[Stored items]

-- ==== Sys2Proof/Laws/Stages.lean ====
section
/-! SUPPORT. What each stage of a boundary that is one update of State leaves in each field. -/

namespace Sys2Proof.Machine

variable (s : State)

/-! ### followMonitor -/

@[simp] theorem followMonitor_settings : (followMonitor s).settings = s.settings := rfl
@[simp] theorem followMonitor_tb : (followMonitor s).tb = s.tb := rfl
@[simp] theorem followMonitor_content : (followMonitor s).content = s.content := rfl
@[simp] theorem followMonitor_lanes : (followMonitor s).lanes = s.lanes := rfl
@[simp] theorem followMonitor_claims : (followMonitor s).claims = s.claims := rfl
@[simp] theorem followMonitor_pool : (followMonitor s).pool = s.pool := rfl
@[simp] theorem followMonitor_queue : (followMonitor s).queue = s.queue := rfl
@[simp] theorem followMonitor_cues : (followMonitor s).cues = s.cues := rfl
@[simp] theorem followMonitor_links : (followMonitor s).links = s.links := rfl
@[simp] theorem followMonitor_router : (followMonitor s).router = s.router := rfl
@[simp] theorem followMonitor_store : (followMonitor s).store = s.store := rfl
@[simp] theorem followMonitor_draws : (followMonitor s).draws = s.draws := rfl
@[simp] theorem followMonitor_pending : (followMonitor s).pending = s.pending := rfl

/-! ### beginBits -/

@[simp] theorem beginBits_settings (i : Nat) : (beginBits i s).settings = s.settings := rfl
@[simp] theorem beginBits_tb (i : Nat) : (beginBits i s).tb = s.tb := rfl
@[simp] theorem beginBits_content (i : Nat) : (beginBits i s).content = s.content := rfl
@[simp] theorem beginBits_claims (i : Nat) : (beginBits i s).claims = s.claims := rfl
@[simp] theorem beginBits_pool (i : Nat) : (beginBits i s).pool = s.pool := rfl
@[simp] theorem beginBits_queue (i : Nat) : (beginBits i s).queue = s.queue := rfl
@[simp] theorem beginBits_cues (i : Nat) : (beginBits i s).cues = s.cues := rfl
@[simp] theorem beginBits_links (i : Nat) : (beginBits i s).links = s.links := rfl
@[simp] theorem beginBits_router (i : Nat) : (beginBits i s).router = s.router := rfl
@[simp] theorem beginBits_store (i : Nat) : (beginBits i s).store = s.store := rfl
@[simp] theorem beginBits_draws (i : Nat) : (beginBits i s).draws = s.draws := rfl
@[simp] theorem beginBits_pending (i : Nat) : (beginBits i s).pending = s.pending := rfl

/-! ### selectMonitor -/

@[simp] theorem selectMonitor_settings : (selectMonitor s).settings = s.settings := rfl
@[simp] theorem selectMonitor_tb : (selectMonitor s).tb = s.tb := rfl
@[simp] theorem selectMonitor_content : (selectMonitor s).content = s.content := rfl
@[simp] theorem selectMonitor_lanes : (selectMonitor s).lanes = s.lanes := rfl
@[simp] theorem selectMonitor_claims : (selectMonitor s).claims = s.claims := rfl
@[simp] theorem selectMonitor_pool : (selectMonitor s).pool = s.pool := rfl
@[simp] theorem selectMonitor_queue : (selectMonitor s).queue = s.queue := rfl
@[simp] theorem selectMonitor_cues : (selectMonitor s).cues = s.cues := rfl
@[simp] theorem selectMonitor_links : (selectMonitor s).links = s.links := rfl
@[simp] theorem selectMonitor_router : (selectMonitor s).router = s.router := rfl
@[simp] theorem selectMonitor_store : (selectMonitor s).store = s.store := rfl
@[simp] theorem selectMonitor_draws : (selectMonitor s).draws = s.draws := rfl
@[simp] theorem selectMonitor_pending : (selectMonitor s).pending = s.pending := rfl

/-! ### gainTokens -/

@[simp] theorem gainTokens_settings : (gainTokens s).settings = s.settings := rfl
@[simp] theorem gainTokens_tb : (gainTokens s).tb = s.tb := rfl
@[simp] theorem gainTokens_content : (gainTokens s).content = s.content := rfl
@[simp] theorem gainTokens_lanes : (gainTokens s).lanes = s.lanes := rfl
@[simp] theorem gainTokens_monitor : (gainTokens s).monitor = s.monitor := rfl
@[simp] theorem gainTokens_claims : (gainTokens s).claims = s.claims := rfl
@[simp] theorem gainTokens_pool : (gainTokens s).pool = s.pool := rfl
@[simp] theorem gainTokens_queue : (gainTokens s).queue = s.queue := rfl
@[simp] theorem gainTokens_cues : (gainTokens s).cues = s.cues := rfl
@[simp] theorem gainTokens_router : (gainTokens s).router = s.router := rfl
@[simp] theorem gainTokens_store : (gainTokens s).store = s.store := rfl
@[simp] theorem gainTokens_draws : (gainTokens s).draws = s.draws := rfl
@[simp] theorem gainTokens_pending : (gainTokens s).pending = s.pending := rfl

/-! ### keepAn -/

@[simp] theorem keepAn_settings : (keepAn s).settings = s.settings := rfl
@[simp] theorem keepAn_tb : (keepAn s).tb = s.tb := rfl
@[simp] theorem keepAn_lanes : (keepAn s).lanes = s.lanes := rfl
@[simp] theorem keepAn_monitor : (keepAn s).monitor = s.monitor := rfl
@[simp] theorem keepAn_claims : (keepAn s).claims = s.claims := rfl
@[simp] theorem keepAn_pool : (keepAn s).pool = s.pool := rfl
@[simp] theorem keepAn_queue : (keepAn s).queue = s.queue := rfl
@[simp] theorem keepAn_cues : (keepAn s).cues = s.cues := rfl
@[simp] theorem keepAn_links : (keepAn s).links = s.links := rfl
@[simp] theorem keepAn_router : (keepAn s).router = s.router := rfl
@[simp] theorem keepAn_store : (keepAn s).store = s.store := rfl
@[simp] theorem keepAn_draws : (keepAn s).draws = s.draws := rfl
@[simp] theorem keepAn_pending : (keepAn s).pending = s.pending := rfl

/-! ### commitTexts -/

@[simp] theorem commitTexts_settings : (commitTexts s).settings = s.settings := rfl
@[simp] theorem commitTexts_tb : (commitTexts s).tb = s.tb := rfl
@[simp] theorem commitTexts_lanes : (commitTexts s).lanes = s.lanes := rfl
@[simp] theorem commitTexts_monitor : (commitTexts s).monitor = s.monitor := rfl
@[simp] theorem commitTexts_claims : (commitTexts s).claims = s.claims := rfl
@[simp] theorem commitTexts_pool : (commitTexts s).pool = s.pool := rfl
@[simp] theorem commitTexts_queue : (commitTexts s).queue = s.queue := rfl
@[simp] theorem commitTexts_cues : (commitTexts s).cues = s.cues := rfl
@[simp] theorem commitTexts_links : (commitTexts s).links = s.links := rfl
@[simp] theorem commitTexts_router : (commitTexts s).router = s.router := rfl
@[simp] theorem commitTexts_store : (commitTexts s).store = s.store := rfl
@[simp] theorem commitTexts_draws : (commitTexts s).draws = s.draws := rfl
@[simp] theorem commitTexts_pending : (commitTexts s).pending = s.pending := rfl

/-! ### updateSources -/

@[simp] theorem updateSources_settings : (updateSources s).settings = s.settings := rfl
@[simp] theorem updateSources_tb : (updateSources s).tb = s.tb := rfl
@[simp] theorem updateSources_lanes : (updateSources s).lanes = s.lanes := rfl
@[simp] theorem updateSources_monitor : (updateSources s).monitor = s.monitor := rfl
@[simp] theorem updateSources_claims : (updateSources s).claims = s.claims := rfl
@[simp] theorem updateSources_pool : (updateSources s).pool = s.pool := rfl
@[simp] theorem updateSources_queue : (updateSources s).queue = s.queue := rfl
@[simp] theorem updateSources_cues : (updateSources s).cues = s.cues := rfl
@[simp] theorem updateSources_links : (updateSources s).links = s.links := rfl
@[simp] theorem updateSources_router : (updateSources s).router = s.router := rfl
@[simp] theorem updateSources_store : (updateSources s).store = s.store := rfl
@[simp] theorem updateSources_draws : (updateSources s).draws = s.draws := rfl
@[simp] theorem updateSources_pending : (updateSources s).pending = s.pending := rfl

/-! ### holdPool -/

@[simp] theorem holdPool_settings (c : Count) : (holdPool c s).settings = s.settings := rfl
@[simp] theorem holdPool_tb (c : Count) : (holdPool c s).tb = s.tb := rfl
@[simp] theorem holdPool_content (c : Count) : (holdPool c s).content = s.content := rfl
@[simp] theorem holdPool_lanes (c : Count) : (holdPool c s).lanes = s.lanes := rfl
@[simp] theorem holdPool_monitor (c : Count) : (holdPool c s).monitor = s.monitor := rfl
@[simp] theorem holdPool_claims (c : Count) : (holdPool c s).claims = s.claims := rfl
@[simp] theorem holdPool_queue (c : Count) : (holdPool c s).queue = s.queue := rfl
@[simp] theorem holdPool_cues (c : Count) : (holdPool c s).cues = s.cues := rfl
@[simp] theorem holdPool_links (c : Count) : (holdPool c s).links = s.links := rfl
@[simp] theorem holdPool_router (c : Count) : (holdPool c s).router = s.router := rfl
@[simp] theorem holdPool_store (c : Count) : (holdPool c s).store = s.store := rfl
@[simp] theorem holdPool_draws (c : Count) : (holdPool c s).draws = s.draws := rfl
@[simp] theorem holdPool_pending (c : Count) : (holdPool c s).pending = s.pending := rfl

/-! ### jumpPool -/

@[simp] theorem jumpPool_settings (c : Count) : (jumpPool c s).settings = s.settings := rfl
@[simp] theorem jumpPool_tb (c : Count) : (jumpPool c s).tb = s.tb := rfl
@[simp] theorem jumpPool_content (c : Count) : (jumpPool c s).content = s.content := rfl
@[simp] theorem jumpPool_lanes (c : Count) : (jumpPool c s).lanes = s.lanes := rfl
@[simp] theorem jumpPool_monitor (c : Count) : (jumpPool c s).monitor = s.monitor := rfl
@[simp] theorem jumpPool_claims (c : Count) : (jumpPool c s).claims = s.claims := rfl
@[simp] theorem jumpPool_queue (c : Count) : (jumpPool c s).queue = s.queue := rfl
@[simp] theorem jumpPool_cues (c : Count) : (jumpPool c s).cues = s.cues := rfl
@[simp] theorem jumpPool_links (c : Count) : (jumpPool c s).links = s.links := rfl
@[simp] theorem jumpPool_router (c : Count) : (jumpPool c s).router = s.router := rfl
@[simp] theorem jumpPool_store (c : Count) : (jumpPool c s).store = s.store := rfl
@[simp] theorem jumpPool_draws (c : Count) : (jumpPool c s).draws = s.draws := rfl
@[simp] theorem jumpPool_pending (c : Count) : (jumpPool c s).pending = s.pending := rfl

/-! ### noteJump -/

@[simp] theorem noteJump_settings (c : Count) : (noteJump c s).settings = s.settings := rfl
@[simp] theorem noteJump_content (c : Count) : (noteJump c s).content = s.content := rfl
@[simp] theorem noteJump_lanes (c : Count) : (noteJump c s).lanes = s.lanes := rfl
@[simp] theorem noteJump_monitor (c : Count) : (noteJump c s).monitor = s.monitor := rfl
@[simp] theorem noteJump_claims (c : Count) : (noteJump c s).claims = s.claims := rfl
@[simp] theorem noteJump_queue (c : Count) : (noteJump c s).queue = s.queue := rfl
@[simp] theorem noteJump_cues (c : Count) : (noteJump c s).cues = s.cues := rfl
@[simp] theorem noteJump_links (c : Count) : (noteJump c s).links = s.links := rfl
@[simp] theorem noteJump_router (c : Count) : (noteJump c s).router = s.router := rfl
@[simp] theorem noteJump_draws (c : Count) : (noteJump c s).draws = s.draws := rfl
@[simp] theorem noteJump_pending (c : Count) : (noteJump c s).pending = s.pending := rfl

* * *

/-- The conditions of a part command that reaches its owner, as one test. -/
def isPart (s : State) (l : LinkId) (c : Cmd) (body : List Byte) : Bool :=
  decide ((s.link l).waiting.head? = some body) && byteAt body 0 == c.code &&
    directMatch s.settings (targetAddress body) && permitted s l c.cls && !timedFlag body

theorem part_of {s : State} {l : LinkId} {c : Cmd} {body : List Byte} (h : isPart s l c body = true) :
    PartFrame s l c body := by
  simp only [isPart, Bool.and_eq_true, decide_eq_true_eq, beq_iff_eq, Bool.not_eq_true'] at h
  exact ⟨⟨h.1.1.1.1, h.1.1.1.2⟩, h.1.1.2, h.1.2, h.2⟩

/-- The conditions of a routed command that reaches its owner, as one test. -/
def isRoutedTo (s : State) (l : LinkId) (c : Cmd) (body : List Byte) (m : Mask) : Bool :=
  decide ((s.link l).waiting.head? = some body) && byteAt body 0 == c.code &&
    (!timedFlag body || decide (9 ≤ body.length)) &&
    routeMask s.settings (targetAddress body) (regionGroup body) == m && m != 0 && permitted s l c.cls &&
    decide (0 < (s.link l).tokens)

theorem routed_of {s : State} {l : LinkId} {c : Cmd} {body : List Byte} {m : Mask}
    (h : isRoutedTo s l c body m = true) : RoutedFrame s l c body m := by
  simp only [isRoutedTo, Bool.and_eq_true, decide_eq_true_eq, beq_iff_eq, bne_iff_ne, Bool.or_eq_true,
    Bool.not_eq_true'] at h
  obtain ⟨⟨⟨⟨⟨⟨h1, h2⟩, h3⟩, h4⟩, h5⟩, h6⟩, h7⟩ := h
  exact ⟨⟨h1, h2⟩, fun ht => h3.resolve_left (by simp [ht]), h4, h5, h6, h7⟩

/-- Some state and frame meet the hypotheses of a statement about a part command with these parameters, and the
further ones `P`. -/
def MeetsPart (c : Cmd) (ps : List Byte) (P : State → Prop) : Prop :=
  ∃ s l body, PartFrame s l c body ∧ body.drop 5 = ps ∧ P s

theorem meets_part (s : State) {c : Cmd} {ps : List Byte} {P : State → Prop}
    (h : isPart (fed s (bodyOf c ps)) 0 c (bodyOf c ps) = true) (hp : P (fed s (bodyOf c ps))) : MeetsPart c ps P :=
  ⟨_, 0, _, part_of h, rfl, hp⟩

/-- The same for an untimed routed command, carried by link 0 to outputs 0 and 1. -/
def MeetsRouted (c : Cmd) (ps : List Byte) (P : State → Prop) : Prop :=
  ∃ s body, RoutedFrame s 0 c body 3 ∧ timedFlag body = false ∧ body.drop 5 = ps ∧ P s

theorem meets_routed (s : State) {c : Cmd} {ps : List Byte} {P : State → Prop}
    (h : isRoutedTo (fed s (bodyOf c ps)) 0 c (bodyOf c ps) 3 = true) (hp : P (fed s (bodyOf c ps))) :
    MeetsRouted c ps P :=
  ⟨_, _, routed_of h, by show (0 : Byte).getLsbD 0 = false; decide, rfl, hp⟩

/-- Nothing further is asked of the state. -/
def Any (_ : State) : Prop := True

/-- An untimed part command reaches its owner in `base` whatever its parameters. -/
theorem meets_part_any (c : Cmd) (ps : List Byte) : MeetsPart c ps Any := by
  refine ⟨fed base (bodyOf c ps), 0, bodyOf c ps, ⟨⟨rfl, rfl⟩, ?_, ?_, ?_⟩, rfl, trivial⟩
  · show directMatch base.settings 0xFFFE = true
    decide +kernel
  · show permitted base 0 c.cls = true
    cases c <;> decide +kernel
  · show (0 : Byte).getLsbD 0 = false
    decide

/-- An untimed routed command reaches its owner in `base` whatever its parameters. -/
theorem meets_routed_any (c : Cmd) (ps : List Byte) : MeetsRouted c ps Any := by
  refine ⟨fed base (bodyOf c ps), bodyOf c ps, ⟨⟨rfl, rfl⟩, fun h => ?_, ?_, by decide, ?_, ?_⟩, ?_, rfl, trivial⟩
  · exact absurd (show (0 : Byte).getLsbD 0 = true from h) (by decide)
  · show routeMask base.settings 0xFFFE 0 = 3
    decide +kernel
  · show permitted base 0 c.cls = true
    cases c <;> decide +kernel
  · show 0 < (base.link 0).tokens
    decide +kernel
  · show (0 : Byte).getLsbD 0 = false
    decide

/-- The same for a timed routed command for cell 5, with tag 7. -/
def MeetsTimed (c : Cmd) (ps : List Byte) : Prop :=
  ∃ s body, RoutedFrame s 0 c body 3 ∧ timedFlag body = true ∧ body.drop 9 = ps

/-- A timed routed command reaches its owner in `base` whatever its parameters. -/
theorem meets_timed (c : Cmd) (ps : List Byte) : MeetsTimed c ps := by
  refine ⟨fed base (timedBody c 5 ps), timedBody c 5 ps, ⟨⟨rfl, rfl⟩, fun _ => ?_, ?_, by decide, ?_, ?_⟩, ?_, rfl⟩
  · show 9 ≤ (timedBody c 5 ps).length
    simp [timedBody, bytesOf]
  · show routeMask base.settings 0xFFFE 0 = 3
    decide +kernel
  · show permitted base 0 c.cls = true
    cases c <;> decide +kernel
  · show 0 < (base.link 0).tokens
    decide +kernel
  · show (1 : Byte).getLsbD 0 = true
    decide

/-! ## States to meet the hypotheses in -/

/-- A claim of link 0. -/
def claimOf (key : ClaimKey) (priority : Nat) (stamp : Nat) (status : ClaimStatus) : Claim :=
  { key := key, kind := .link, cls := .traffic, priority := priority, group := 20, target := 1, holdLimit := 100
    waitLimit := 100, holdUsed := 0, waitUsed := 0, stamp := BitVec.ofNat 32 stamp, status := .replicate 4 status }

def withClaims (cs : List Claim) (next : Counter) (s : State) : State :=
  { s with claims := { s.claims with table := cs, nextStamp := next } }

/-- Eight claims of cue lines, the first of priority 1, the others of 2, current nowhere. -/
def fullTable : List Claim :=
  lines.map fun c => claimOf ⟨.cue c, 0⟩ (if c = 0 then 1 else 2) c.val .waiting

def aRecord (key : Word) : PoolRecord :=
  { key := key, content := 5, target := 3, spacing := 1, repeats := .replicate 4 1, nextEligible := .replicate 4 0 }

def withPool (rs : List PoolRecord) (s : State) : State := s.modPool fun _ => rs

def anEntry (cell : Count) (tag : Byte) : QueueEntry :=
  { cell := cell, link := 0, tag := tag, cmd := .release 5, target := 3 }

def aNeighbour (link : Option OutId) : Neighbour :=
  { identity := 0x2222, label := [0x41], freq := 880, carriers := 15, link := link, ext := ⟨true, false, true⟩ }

WHAT YOU NEED TO DO
The answer is the run of lines above from the line containing "(gainTokens s).tb = s.tb := rfl" through the line containing "(keepAn s).monitor = s.monitor := rfl", copied exactly and alone.

WORKED SOLUTION
@[simp] theorem gainTokens_tb : (gainTokens s).tb = s.tb := rfl
@[simp] theorem gainTokens_content : (gainTokens s).content = s.content := rfl
@[simp] theorem gainTokens_lanes : (gainTokens s).lanes = s.lanes := rfl
@[simp] theorem gainTokens_monitor : (gainTokens s).monitor = s.monitor := rfl
@[simp] theorem gainTokens_claims : (gainTokens s).claims = s.claims := rfl
@[simp] theorem gainTokens_pool : (gainTokens s).pool = s.pool := rfl
@[simp] theorem gainTokens_queue : (gainTokens s).queue = s.queue := rfl
@[simp] theorem gainTokens_cues : (gainTokens s).cues = s.cues := rfl
@[simp] theorem gainTokens_router : (gainTokens s).router = s.router := rfl
@[simp] theorem gainTokens_store : (gainTokens s).store = s.store := rfl
@[simp] theorem gainTokens_draws : (gainTokens s).draws = s.draws := rfl
@[simp] theorem gainTokens_pending : (gainTokens s).pending = s.pending := rfl

/-! ### keepAn -/

@[simp] theorem keepAn_settings : (keepAn s).settings = s.settings := rfl
@[simp] theorem keepAn_tb : (keepAn s).tb = s.tb := rfl
@[simp] theorem keepAn_lanes : (keepAn s).lanes = s.lanes := rfl
@[simp] theorem keepAn_monitor : (keepAn s).monitor = s.monitor := rfl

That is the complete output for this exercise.